Двойственность отношения Мильтона к буржуазной пуританской революции помогает понять глубочайшую двойственность, пронизывающую весь «Потерянный Рай».

Перед нами поэма на библейский сюжет. Она начинается с изображения того, как падший ангел Сатана замышляет восстание против небесного Вседержителя. Общий дух песен «Потерянного Рая», изображающих борьбу Неба и Ада, отражает атмосферу, хорошо известную тем, кто пережил бурные годы революции. Именно атмосферу. Титанические сцены битв космических сил Небес и Ада мог написать только поэт, знавший, что такое картина всеобщей войны, в которую вовлечено все живое и мертвое. Мильтон настолько дышит духом своего времени, что забывается и вводит в свое описание битв небесных ратей артиллерию!

Но мы ошибемся, если будем искать в «Потерянном Рае» прямых аналогий с современностью поэта. Ему знакома и близка атмосфера всеохватывающей борьбы, но только этот, такой в общем неопределимый элемент, как атмосфера, и является непосредственным отражением эпохи революции. Самый же конфликт находится в иной плоскости. Мильтон взял его из Библии. Ему, пуританину, всегда представлялась главной борьба Добра и Зла в мире. Библия дала символические обобщающие образы этой борьбы в фигурах Бога и Сатаны. Пуританину Мильтону безусловно близка идея Бога как воплощения всех лучших начал жизни. Но Мильтон — бунтарь и революционер — хорошо чувствует и понимает Сатану. Когда Мильтон писал о том, как поверженные Ангелы мечтают о новом восстании и мести своим врагам, думал ли он только о Библии? Так, на протяжении поэмы очень несогласованы два мотива: утверждение Добра и Благости, воплощенных в Боге и небесном воинстве, и дух мятежа, непокорства, столь выразительно и сочувственно представленный в образе Сатаны. Мильтон, конечно, нашел формальное решение этого противоречия. У него Сатана и силы Ада посрамлены, побеждены и повергнуты во прах. Но, как и в некоторых других произведениях мировой литературы, главное впечатление определяется не развязкой, не финалом, а вершинными моментами действия, а к числу их несомненно принадлежат сцены, выражающие дух восстания.
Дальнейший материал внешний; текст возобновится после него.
-- ==== Sys2Proof/Laws/KeepsPower.lean ====
section
/-! SUPPORT. The frame of every function of Machine/Power.lean: what it may change, and that it keeps the canonical forms and
the waiting commands. -/
namespace Sys2Proof.Machine

set_option Elab.async false

theorem State.runs_keeps {M : Nat} {s0 s : State} {f : State → State} (_ : 0x0 ||| M = M) (h : Keeps M s0 s)
    (g : ∀ t, Keeps M s0 t → Keeps M s0 (f t)) : Keeps M s0 (s.runs f) :=
  Keeps.ite (fun _ => g _ h) (fun _ => h)

theorem State.offers_keeps {M : Nat} {s0 s : State} {f : State → State} (m : mask4 ||| M = M) (h : Keeps M s0 s)
    (g : ∀ t, Keeps M s0 t → Keeps M s0 (f t)) : Keeps M s0 (s.offers f) :=
  Keeps.ite (fun _ => Keeps.step (State.recsOut_keeps ..) (sub_trans rfl m)
    (g _ (Keeps.step (State.recsIn_keeps ..) (sub_trans rfl m) h))) (fun _ => h)

theorem State.acts_keeps {M : Nat} {s0 s : State} {f : State → State} (m : mask4 ||| M = M) (h : Keeps M s0 s)
    (g : ∀ t, Keeps M s0 t → Keeps M s0 (f t)) : Keeps M s0 (s.acts f) :=
  Keeps.ite (fun _ => Keeps.step (State.recsOut_keeps ..) (sub_trans rfl m)
    (State.serviced_keeps (sub_trans rfl m) (g _ (Keeps.step (State.recsIn_keeps ..) (sub_trans rfl m) h)))) (fun _ => h)

theorem State.atPins_keeps {M : Nat} {s0 s : State} {f : State → State} (m : mask4 ||| M = M) (h : Keeps M s0 s)
    (g : ∀ t, Keeps M s0 t → Keeps M s0 (f t)) : Keeps M s0 (s.atPins f) := by
  have k := g _ (Keeps.step (State.recsIn_keeps s) (sub_trans rfl m) h)
  exact Keeps.ite (fun _ => Keeps.step (State.recsOut_keeps ..) (sub_trans rfl m) (State.serviced_keeps (sub_trans rfl m) k)) (fun _ => k)

theorem State.aonEv_keeps (s : State) (typ : Nat) (lvl : Nat) :
    Keeps mask3 s (State.aonEv s typ lvl) := by
  unfold State.aonEv
  refine Keeps.step (State.event_keeps ..) rfl ?_
  exact Keeps.refl _ _

theorem State.powerRec_keeps (s : State) (cause : Nat) :
    Keeps 0x10 s (State.powerRec s cause) := by
  unfold State.powerRec
  refine Keeps.step (State.offer_keeps ..) rfl ?_
  exact Keeps.refl _ _

theorem State.rail_keeps (s : State) (d : Nat) (above : Bool) :
    Keeps mask222 s (State.rail s d above) := by
  unfold State.rail
  extract_lets v1 v2
  unfold State.putFlag
  refine Keeps.put rfl ?_
  refine (Keeps.setPow _ rfl ?_)
  exact Keeps.refl _ _

theorem State.discharged_keeps (s : State) :
    Keeps mask222 s (State.discharged s) := by
  unfold State.discharged
  unfold State.putFlag
  refine Keeps.put rfl ?_
  extract_lets v3
  refine (Keeps.setPow _ rfl ?_)
  exact Keeps.refl _ _

theorem State.coreHeld_keeps (s : State) (d : Nat) :
    Keeps mask3 s (State.coreHeld s d) := by
  unfold State.coreHeld
  refine Keeps.foldl _ ?_ (fun a1 b2 k3 => ?_)
  · exact Keeps.refl _ _
  · refine Keeps.step (State.event_keeps ..) rfl ?_
    exact k3

theorem State.blocksReset_keeps (s : State) (d : Nat) :
    Keeps 0x4 s (State.blocksReset s d) := by
  unfold State.blocksReset
  refine Keeps.foldl _ ?_ (fun a1 b2 k3 => ?_)
  · exact Keeps.refl _ _
  · refine Keeps.step (State.setBlk_keeps ..) rfl ?_
    exact k3

theorem State.setQual_keeps (s : State) (g : Nat) (a2 : QualSt) :
    Keeps 0x2 s (State.setQual s g a2) := by
  unfold State.setQual
  extract_lets v1
  refine (Keeps.setQual _ rfl ?_)
  exact Keeps.refl _ _

theorem State.wakeSrc_keeps (s : State) (n : Nat) :
    Keeps mask223 s (State.wakeSrc s n) := by
  unfold State.wakeSrc
  unfold State.putBitOf
  refine Keeps.put rfl ?_
  exact Keeps.refl _ _

theorem State.wakeOver_keeps (s : State) :
    Keeps 0x1 s (State.wakeOver s) := by
  unfold State.wakeOver
  refine Keeps.ite (fun _ => ?_) (fun _ => ?_)
  · refine (Keeps.setPow _ rfl ?_)
    exact Keeps.refl _ _
  · exact Keeps.refl _ _

theorem State.gateSettle_keeps (s0 : State) :
    Keeps 0x1 s0 (State.gateSettle s0) := by
  unfold State.gateSettle
  extract_lets v1
  have h2 : Keeps 0x1 s0 v1 := by
    unfold v1
    refine Keeps.step (State.wakeOver_keeps ..) rfl ?_
    exact Keeps.refl _ _
  clear_value v1
  refine Keeps.foldl _ ?_ (fun a3 b4 k5 => ?_)
  · exact h2
  · refine Keeps.ite (fun _ => ?_) (fun _ => ?_)
    · refine Keeps.ite (fun _ => ?_) (fun _ => ?_)
      · refine Keeps.step (State.setDom_keeps ..) rfl ?_
        exact k5
      · exact k5
    · refine Keeps.ite (fun _ => ?_) (fun _ => ?_)
      · refine Keeps.step (State.setDom_keeps ..) rfl ?_
        exact k5
      · exact k5

theorem State.herdWake_keeps (s : State) :
    Keeps 0x1 s (State.herdWake s) := by
  unfold State.herdWake
  refine Keeps.ite (fun _ => ?_) (fun _ => ?_)
  · refine Keeps.step (State.gateSettle_keeps ..) rfl ?_
    refine (Keeps.setPow _ rfl ?_)
    exact Keeps.refl _ _
  · exact Keeps.refl _ _

theorem State.siWrite_keeps (s : State) :
    Keeps mask224 s (State.siWrite s) := by
  unfold State.siWrite
  extract_lets v1 v2 v3
  have h4 : Keeps mask224 s v2 := by
    unfold v2
    refine Keeps.put rfl ?_
    refine Keeps.put rfl ?_
    exact Keeps.refl _ _
  clear_value v2
  refine (Keeps.setPow _ rfl ?_)
  exact h4

theorem State.pd3On_keeps (s : State) :
    Keeps mask224 s (State.pd3On s) := by
  unfold State.pd3On
  refine Keeps.ite (fun _ => ?_) (fun _ => ?_)
  · exact Keeps.refl _ _
  · refine Keeps.step (State.siWrite_keeps ..) rfl ?_
    refine Keeps.step (State.setDom_keeps ..) rfl ?_
    exact Keeps.refl _ _

theorem State.engFall_keeps (s : State) (fid : Nat) (e : Nat) :
    Keeps mask225 s (State.engFall s fid e) := by
  unfold State.engFall
  refine Keeps.ite (fun _ => ?_) (fun _ => ?_)
  · refine Keeps.step (State.engineDark_keeps ..) rfl ?_
    refine Keeps.step (State.setDom_keeps ..) rfl ?_
    exact Keeps.refl _ _
  · exact Keeps.refl _ _

theorem State.engStop_keeps (s : State) (fid : Nat) :
    Keeps mask226 s (State.engStop s fid) := by
  unfold State.engStop
  extract_lets v1
  have h2 : Keeps mask226 s v1 := by
    unfold v1
    refine Keeps.ite (fun _ => ?_) (fun _ => ?_)
    · unfold State.putFlag
      refine Keeps.put rfl ?_
      exact Keeps.refl _ _
    · exact Keeps.refl _ _
  clear_value v1
  refine Keeps.foldl _ ?_ (fun a9 b10 k11 => ?_)
  · refine Keeps.put rfl ?_
    exact h2
  · refine Keeps.step (State.engFall_keeps ..) rfl ?_
    exact k11

theorem State.lscEv_keeps (s : State) (typ : Nat) (lvl : Nat) :
    Keeps mask227 s (State.lscEv s typ lvl) := by
  unfold State.lscEv
  extract_lets v1 v2 v3
  have h4 : Keeps mask227 s v3 := by
    unfold v3
    refine Keeps.step (State.event_keeps ..) rfl ?_
    exact Keeps.refl _ _
  clear_value v3
  refine Keeps.ite (fun _ => ?_) (fun _ => ?_)
  · refine Keeps.foldl _ ?_ (fun a9 b10 k11 => ?_)
    · refine Keeps.put rfl ?_
      exact h4
    · refine Keeps.step (State.engFall_keeps ..) rfl ?_
      exact k11
  · exact h4

theorem State.lscFall_keeps (s : State) :
    Keeps mask228 s (State.lscFall s) := by
  unfold State.lscFall
  refine Keeps.ite (fun _ => ?_) (fun _ => ?_)
  · refine Keeps.step (State.lenSettle_keeps ..) rfl ?_
    refine Keeps.step (State.setDom_keeps ..) rfl ?_
    exact Keeps.refl _ _
  · exact Keeps.refl _ _

theorem State.partRegsReset_keeps (s : State) (p : Nat) :
    Keeps mask229 s (State.partRegsReset s p) := by
  unfold State.partRegsReset
  extract_lets v1 v2 v3
  have h4 : Keeps mask229 s v1 := by
    unfold v1
    refine Keeps.fields _ rfl ?_ (fun a6 b7 m9 k8 => ?_)
    · exact Keeps.refl _ _
    · unfold State.clr
      refine Keeps.put (by assumption) ?_
      exact k8
  clear_value v1
  have h14 : Keeps mask229 s v2 := by
    unfold v2
    refine Keeps.fields _ rfl ?_ (fun a16 b17 m19 k18 => ?_)
    · exact h4
    · unfold State.clr
      refine Keeps.put (by assumption) ?_
      exact k18
  clear_value v2
  have h24 : Keeps mask229 s v3 := by
    unfold v3
    refine Keeps.foldl _ ?_ (fun a26 b27 k28 => ?_)
    · exact h14
    · refine Keeps.fields _ rfl ?_ (fun a31 b32 m34 k33 => ?_)
      · exact k28
      · unfold State.clr
        refine Keeps.put (by assumption) ?_
        exact k33
  clear_value v3
  refine Keeps.step (State.perfClear_keeps ..) rfl ?_
  exact h24

theorem State.retentionLost_keeps (s : State) :
    Keeps mask230 s (State.retentionLost s) := by
  unfold State.retentionLost
  extract_lets v1 v2 v3 v4 v5
  have h6 : Keeps mask230 s v2 := by
    unfold v2
    refine Keeps.foldl _ ?_ (fun a7 b8 k9 => ?_)
    · exact Keeps.refl _ _
    · refine Keeps.step (State.tileZero_keeps ..) rfl ?_
      exact k9
  clear_value v2
  have h10 : Keeps mask230 s v3 := by
    unfold v3
    refine Keeps.foldl _ ?_ (fun a11 b12 k13 => ?_)
    · exact h6
    · refine Keeps.step (State.partRegsReset_keeps ..) rfl ?_
      exact k13
  clear_value v3
  have h14 : Keeps mask230 s v4 := by
    unfold v4
    refine Keeps.foldl _ ?_ (fun a15 b16 k17 => ?_)
    · exact h10
    · exact Keeps.fields _ rfl k17 fun _ _ m k => Keeps.clr m k
  clear_value v4
  have h21 : Keeps mask230 s v5 := by
    unfold v5
    refine Keeps.foldl _ ?_ (fun a22 b23 k24 => ?_)
    · exact h14
    · refine State.setTile_keeps rfl ?_ ?_
      · extract_lets v25
        refine Canon.upd ?_
        unfold v25
        refine Canon.tile (M := mask230) _ ?_
        exact k24
      · exact k24
  clear_value v5
  refine Keeps.step (State.govCfgReset_keeps ..) rfl ?_
  have h4 := Keeps.setParts (M := mask230) {} rfl h21
  have h5 := Keeps.setPages (M := mask230) {} rfl h4
  have h6 := Keeps.setVmem (M := mask230) { arrived := v5.vmem.arrived } rfl (fun _ => rfl) h5
  exact Keeps.setRot (M := mask230) {} rfl h6

theorem State.freqAim_keeps (s : State) (g : Nat) (v : Nat) :
    Keeps 0x1 s (State.freqAim s g v) := by
  unfold State.freqAim
  extract_lets v1
  refine (Keeps.setPow _ rfl ?_)
  exact Keeps.refl _ _

theorem State.groupCut_keeps (s : State) (g : Nat) (fid : Nat) :
    Keeps mask231 s (State.groupCut s g fid) := by
  unfold State.groupCut
  extract_lets v1 v2 v3 v4 v5 v6
  have h7 : Keeps mask231 s v2 := by
    unfold v2
    refine Keeps.step (State.declareShadow_keeps ..) rfl ?_
    exact Keeps.refl _ _
  clear_value v2
  have h8 : Keeps mask231 s v3 := by
    unfold v3
    refine Keeps.putBitOf rfl ?_
    refine Keeps.foldl _ ?_ (fun a9 b10 k11 => ?_)
    · exact h7
    · refine Keeps.step (State.tileStop_keeps ..) rfl ?_
      exact k11
  clear_value v3
  have h12 : Keeps mask231 s v6 := by
    unfold v6
    refine (Keeps.setQual _ rfl ?_)
    exact h8
  clear_value v6
  refine Keeps.ite (fun _ => ?_) (fun _ => ?_)
  · refine Keeps.step (State.setDom_keeps ..) rfl ?_
    exact h12
  · exact h12

theorem State.computeSettle_keeps (s : State) :
    Keeps mask232 s (State.computeSettle s) := by
  unfold State.computeSettle
  refine State.withSvc_keeps rfl ?_ ?_
  · exact Keeps.refl _ _
  · intro x3
    intro x5
    refine Keeps.put rfl ?_
    exact x5

theorem State.phaseSettle_keeps (s : State) :
    Keeps mask233 s (State.phaseSettle s) := by
  unfold State.phaseSettle
  extract_lets v1 v2
  have h3 : Keeps mask233 s v2 := by
    unfold v2
    refine Keeps.ite (fun _ => ?_) (fun _ => ?_)
    · refine Keeps.put rfl ?_
      refine (Keeps.setPow _ rfl ?_)
      exact Keeps.refl _ _
    · exact Keeps.refl _ _
  clear_value v2
  refine Keeps.step (State.computeSettle_keeps ..) rfl ?_
  exact h3

theorem State.qualNext_keeps (s : State) :
    Keeps mask234 s (State.qualNext s) := by
  unfold State.qualNext
  refine Keeps.ite (fun _ => ?_) (fun _ => ?_)
  · exact Keeps.refl _ _
  · split
    · rename_i y3 y4 y5 y6
      extract_lets v8 v9 v10
      have h11 : Keeps mask234 s v9 := by
        unfold v9
        refine (Keeps.setQual _ rfl ?_)
        exact Keeps.refl _ _
      clear_value v9
      have h14 : Keeps mask234 s v10 := by
        unfold v10
        refine Keeps.step (State.setQual_keeps ..) rfl ?_
        exact h11
      clear_value v10
      refine Keeps.ite (fun _ => ?_) (fun _ => ?_)
      · refine Keeps.step (State.freqAim_keeps ..) rfl ?_
        refine Keeps.put rfl ?_
        exact h14
      · exact h14
    · rename_i y22 y23
      extract_lets v25 v26
      refine Keeps.ite (fun _ => ?_) (fun _ => ?_)
      · refine Keeps.step (State.freqAim_keeps ..) rfl ?_
        refine Keeps.step (State.setQual_keeps ..) rfl ?_
        exact Keeps.refl _ _
      · refine (Keeps.setQual _ rfl ?_)
        exact Keeps.refl _ _

theorem State.qualStart_keeps (s : State) :
    Keeps mask235 s (State.qualStart s) := by
  unfold State.qualStart
  refine Keeps.ite (fun _ => ?_) (fun _ => ?_)
  · exact Keeps.refl _ _
  · extract_lets v1 v2 v3
    have h4 : Keeps mask235 s v2 := by
      unfold v2
      clear_value v1
      split
      · refine Keeps.put rfl ?_
        exact Keeps.refl _ _
      · exact Keeps.refl _ _
    clear_value v2
    refine Keeps.step (State.qualNext_keeps ..) rfl ?_
    refine (Keeps.setQual _ rfl ?_)
    exact h4

theorem State.qualStop_keeps (s : State) :
    Keeps 0x2 s (State.qualStop s) := by
  unfold State.qualStop
  extract_lets v1
  refine (Keeps.setQual _ rfl ?_)
  exact Keeps.refl _ _

theorem State.skimPass_keeps (s : State) (g : Nat) :
    Keeps mask236 s (State.skimPass s g) := by
  unfold State.skimPass
  refine Keeps.ite (fun _ => ?_) (fun _ => ?_)
  · split
    · rename_i y1 y2 y3 y4 y5
      refine Keeps.put rfl ?_
      exact Keeps.refl _ _
    · rename_i y6 y7 y8
      exact Keeps.refl _ _
  · exact Keeps.refl _ _

theorem State.groupFail_keeps (s : State) (g : Nat) :
    Keeps mask237 s (State.groupFail s g) := by
  unfold State.groupFail
  extract_lets v1 v2 v3 v4 v5
  have h6 : Keeps mask237 s v1 := by
    unfold v1
    refine Keeps.step (State.setQual_keeps ..) rfl ?_
    refine Keeps.putBitOf rfl ?_
    refine Keeps.step (State.skimPass_keeps ..) rfl ?_
    exact Keeps.refl _ _
  clear_value v1
  have h7 : Keeps mask237 s v3 := by
    unfold v3
    refine (Keeps.setQual _ rfl ?_)
    exact h6
  clear_value v3
  have h8 : Keeps mask237 s v4 := by
    unfold v4
    refine Keeps.foldl _ ?_ (fun a9 b10 k11 => ?_)
    · exact h7
    · refine Keeps.step (State.tilEv_keeps ..) rfl ?_
      exact k11
  clear_value v4
  have h12 : Keeps mask237 s v5 := by
    unfold v5
    refine Keeps.ite (fun _ => ?_) (fun _ => ?_)
    · refine Keeps.step (State.setDom_keeps ..) rfl ?_
      exact h8
    · exact h8
  clear_value v5
  refine Keeps.step (State.phaseSettle_keeps ..) rfl ?_
  refine Keeps.step (State.qualNext_keeps ..) rfl ?_
  exact h12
Люцифер, издавна ставший мифическим воплощением идеи Зла, играет роковую роль в судьбе Адама и Евы. Они также — символические фигуры. Если антагонизм Бога и Сатаны выражает идею борьбы Добра и Зла, как явление всеобщего, космического масштаба, то миф об Адаме и Еве сводит проблему с небесных высот на землю и показывает, как отражается эта борьба в бытии человечества.

Библейская легенда о первых людях и их грехопадении содержит большой заряд мысли. Мильтон воспользовался ею как отправной точкой для философских раздумий. Он воспроизводит миф во всей его картинности, рисуя сначала блаженную жизнь Адама и Евы в Эдеме, а затем страдания и муки, обрушившиеся на них и на все человечество после того, как они попрали божий закон. Поэтическое повествование Мильтона полно истинного драматизма. События поэмы служат поводом для пространных рассуждений героев о судьбах человечества. Поэтические монологи и диалоги «Потерянного Рая» полны значительного философского смысла.
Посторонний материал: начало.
-- ==== Sys2Proof/Laws/KeepsOrders.lean ====
section
/-! SUPPORT. The frame of every function of Machine/Orders.lean: what it may change, and that it keeps the canonical forms and
the waiting commands. -/
namespace Sys2Proof.Machine

set_option Elab.async false

theorem State.wakeSet_keeps (s : State) (m : Nat) :
    Keeps mask350 s (State.wakeSet s m) := by
  unfold State.wakeSet
  extract_lets v1 v2
  have h3 : Keeps mask350 s v1 := by
    unfold v1
    refine Keeps.ite (fun _ => ?_) (fun _ => ?_)
    · unfold State.putFlag
      refine Keeps.put rfl ?_
      exact Keeps.refl _ _
    · exact Keeps.refl _ _
  clear_value v1
  have h9 : Keeps mask350 s v2 := by
    unfold v2
    refine Keeps.ite (fun _ => ?_) (fun _ => ?_)
    · refine Keeps.put rfl ?_
      exact h3
    · exact h3
  clear_value v2
  refine Keeps.put rfl ?_
  refine Keeps.put rfl ?_
  exact h9

theorem State.sleepSet_keeps (s : State) (m : Nat) (vat : Nat) :
    Keeps mask350 s (State.sleepSet s m vat) := by
  unfold State.sleepSet
  extract_lets v1 v2
  have h3 : Keeps mask350 s v1 := by
    unfold v1
    refine Keeps.ite (fun _ => ?_) (fun _ => ?_)
    · unfold State.putFlag
      refine Keeps.put rfl ?_
      exact Keeps.refl _ _
    · exact Keeps.refl _ _
  clear_value v1
  have h9 : Keeps mask350 s v2 := by
    unfold v2
    refine Keeps.ite (fun _ => ?_) (fun _ => ?_)
    · refine Keeps.put rfl ?_
      exact h3
    · exact h3
  clear_value v2
  refine Keeps.put rfl ?_
  refine Keeps.put rfl ?_
  exact h9

theorem State.regOne_keeps (s : State) (won : Nat → Bool) (idx : Nat) (v : Nat) :
    Keeps mask346 s (State.regOne s won idx v).1 := by
  unfold State.regOne
  refine Keeps.iteFst (fun _ => ?_) (fun _ => ?_)
  · refine Keeps.step (State.supWrite_keeps ..) rfl ?_
    exact Keeps.refl _ _
  · refine Keeps.iteFst (fun _ => ?_) (fun _ => ?_)
    · refine Keeps.iteFst (fun _ => ?_) (fun _ => ?_)
      · refine Keeps.step (State.supWrite_keeps ..) rfl ?_
        exact Keeps.refl _ _
      · dsimp only
        exact Keeps.refl _ _
    · refine Keeps.step (State.supWrite_keeps ..) rfl ?_
      exact Keeps.refl _ _

theorem State.regAll_keeps {M : Nat} {s0 : State} {won : Nat → Bool} {l : List (Nat × Nat)} {x : State × Option Nat}
    (m : mask346 ||| M = M) (h : Keeps M s0 x.1) : Keeps M s0 (State.regAll won l x).1 := by
  induction l generalizing x with
  | nil => exact h
  | cons a l ih => exact ih (Keeps.step (State.regOne_keeps ..) m h)

theorem State.keyChange_keeps (s : State) (slot : Nat) (k : Bytes) :
    Keeps 0x4000040 s (State.keyChange s slot k) := by
  unfold State.keyChange
  extract_lets v1
  refine (Keeps.setMgt _ rfl ?_)
  exact Keeps.refl _ _

theorem State.regWriteDo_keeps (s : State) (won : Nat → Bool) (idx : Nat) (vs : List W32) :
    Keeps mask346 s (State.regWriteDo s won idx vs).1 := by
  unfold State.regWriteDo
  refine Keeps.iteFst (fun _ => ?_) (fun _ => ?_)
  · split
    · rename_i y2 y3 y4
      dsimp only
      refine Keeps.step (State.keyChange_keeps ..) rfl ?_
      exact Keeps.refl _ _
    · rename_i y8 y9 y10
      dsimp only
      refine Keeps.step (State.keyChange_keeps ..) rfl ?_
      exact Keeps.refl _ _
    · rename_i y14 y15
      dsimp only
      exact Keeps.refl _ _
  · extract_lets v19
    have h20 : Keeps mask346 s v19.1 := by
      unfold v19
      refine State.regAll_keeps rfl ?_
      dsimp only
      exact Keeps.refl _ _
    clear_value v19
    split
    · rename_i y25 y26
      dsimp only
      exact h20
    · rename_i y29 y30 y31
      dsimp only
      exact h20

theorem State.shareSet_keeps (s : State) (p : Nat) (r : Nat) :
    Keeps mask351 s (State.shareSet s p r) := by
  unfold State.shareSet
  refine State.withSvc_keeps rfl ?_ ?_
  · extract_lets v2
    refine (Keeps.setGov _ rfl ?_)
    exact Keeps.refl _ _
  · intro x6
    intro x8
    refine Keeps.step (State.assistSettle_keeps ..) rfl ?_
    exact x8

theorem State.lswDo_keeps (s : State) (n : Nat) (on : Bool) (cfg : Option (Nat × Nat)) :
    Keeps mask352 s (State.lswDo s n on cfg).1 := by
  unfold State.lswDo
  refine Keeps.iteFst (fun _ => ?_) (fun _ => ?_)
  · extract_lets v2
    have h3 : Keeps mask352 s v2.2 := by
      unfold v2
      refine Keeps.step (State.lswRefusal_keeps ..) rfl ?_
      exact Keeps.refl _ _
    clear_value v2
    split
    · rename_i y7 y8 y9 y10
      dsimp only
      exact h3
    · rename_i y13 y14
      dsimp only
      refine Keeps.step (State.lswOrder_keeps ..) rfl ?_
      exact h3
  · dsimp only
    refine Keeps.step (State.lswOrder_keeps ..) rfl ?_
    exact Keeps.refl _ _

theorem State.contactorDo_keeps (s : State) (st : Bool) (c : Nat) (close : Bool) (force : Bool) :
    Keeps mask353 s (State.contactorDo s st c close force).1 := by
  unfold State.contactorDo
  refine Keeps.iteFst (fun _ => ?_) (fun _ => ?_)
  · split
    · rename_i y2 y3 y4 y5
      dsimp only
      exact Keeps.refl _ _
    · rename_i y8 y9
      dsimp only
      refine Keeps.step (State.gateSettle_keeps ..) rfl ?_
      refine Keeps.step (State.closeOrder_keeps ..) rfl ?_
      exact Keeps.refl _ _
  · dsimp only
    refine Keeps.step (State.openOrder_keeps ..) rfl ?_
    exact Keeps.refl _ _

theorem loadAns_keeps {M : Nat} {s0 : State} {x : State × Option Nat} (_ : 0x0 ||| M = M) (h : Keeps M s0 x.1) :
    Keeps M s0 (loadAns x).1 := by
  unfold loadAns
  split
  · exact h
  · exact h

theorem State.orderDo_keeps (s : State) (a1 : Nat) (st : Bool) (won : Nat → Bool) (l0 : Order) :
    Keeps mask354 s (State.orderDo s a1 st won l0).1 := by
  unfold State.orderDo
  split
  · rename_i y1 y2 y3
    refine Keeps.step (State.regWriteDo_keeps ..) rfl ?_
    exact Keeps.refl _ _
  · rename_i y6 y7
    extract_lets v9
    dsimp only
    refine Keeps.step (State.wakeSet_keeps ..) rfl ?_
    exact Keeps.refl _ _
  · rename_i y13 y14 y15 y16
    refine Keeps.iteFst (fun _ => ?_) (fun _ => ?_)
    · dsimp only
      refine Keeps.step (State.coreSleep_keeps ..) rfl ?_
      exact Keeps.refl _ _
    · dsimp only
      refine Keeps.step (State.sleepSet_keeps ..) rfl ?_
      exact Keeps.refl _ _
  · rename_i y24 y25 y26 y27
    refine Keeps.step (State.contactorDo_keeps ..) rfl ?_
    exact Keeps.refl _ _
  · rename_i y30 y31 y32 y33 y34 y35
    refine Keeps.step (State.lswDo_keeps ..) rfl ?_
    exact Keeps.refl _ _
  · rename_i y38 y39 y40
    refine Keeps.iteFst (fun _ => ?_) (fun _ => ?_)
    · dsimp only
      refine Keeps.step (State.loopSet_keeps ..) rfl ?_
      exact Keeps.refl _ _
    · dsimp only
      exact Keeps.refl _ _
  · rename_i y47 y48 y49
    dsimp only
    refine Keeps.step (State.shareSet_keeps ..) rfl ?_
    exact Keeps.refl _ _
  · rename_i y53 y54
    refine loadAns_keeps rfl ?_
    refine Keeps.step (State.limitLoad_keeps ..) rfl ?_
    exact Keeps.refl _ _
  · rename_i y58 y59
    refine loadAns_keeps rfl ?_
    refine Keeps.step (State.modelLoad_keeps ..) rfl ?_
    exact Keeps.refl _ _
  · rename_i y63 y64
    refine loadAns_keeps rfl ?_
    refine Keeps.step (State.safetyLoad_keeps ..) rfl ?_
    exact Keeps.refl _ _
  · rename_i y68 y69 y70
    split
    · rename_i y72 y73 y74
      have h75 : Keeps mask354 s y73 := by
        refine KeepsO.get y74 ?_
        refine KeepsO.step (State.faultAck_keeps ..) rfl ?_
        exact Keeps.refl _ _
      dsimp only
      exact h75
    · rename_i y80 y81
      dsimp only
      exact Keeps.refl _ _
  · rename_i y84 y85 y86 y87 y88 y89 y90 y91 y92 y93 y94 y95
    dsimp only
    exact Keeps.refl _ _

theorem State.readDo_keeps (s : State) (h : Nat) (a2 : Order) :
    Keeps mask355 s (State.readDo s h a2).1 := by
  unfold State.readDo
  split
  · rename_i y1
    dsimp only
    exact Keeps.refl _ _
  · rename_i y2 y3 y4
    extract_lets v5
    have h6 : Keeps mask355 s v5.2 := by
      unfold v5
      refine Keeps.step (State.supReads_keeps ..) rfl ?_
      exact Keeps.refl _ _
    clear_value v5
    exact h6
  · rename_i y7
    dsimp only
    exact Keeps.refl _ _
  · rename_i y8 y9 y10
    dsimp only
    refine Keeps.step (State.pd3On_keeps ..) rfl ?_
    exact Keeps.refl _ _
  · rename_i y11
    dsimp only
    exact Keeps.refl _ _
  · rename_i y12 y13 y14 y15 y16 y17
    dsimp only
    exact Keeps.refl _ _

end Sys2Proof.Machine
end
В поэме Мильтона выразительно противопоставлены два состояния человечества: его безмятежное существование в земном раю — Эдеме и жизнь, полная забот, испытаний и бедствий после изгнания из Рая.

Одна из древнейших иллюзий человечества — вера в то, что некогда в отдаленном прошлом жизнь была проста, изобильна и прекрасна без усилий со стороны человека. У греков идея воплощена в легенде о «золотом веке», в библейской мифологии — в представлении об Эдеме.

Почему кончился «золотой век», как случилось, что райская жизнь сменилась смертной судьбой, полной тревог и страданий? Задаваясь этими вопросами, люди древности искали объяснения опасностям, мукам и ужасам, постоянно вторгавшимся в их жизнь. Языческие религии видели в несчастиях людей проявления непонятных им решений богов. Рок тяготел над их жизнью, считали они, причем он был слеп и мог обрушивать гнев на ни в чем не повинных людей. Впрочем, бывало и так, что люди сами, по незнанию или невоздержанности, накликивали на себя беду.

Христианская религия возложила вину за жизненные нелады на человека. Источник всех несчастий в том, что человек поддается воздействию темных сил и отступает от божеских законов. Он сам виновен в том, что лишился райской жизни. Если жизнелюбивая языческая религия в худшем случае признавала ошибку, заблуждение человека как причину его бедствий, то христианство создало понятие греха, связывая его с идеей порочности, присущей натуре человека.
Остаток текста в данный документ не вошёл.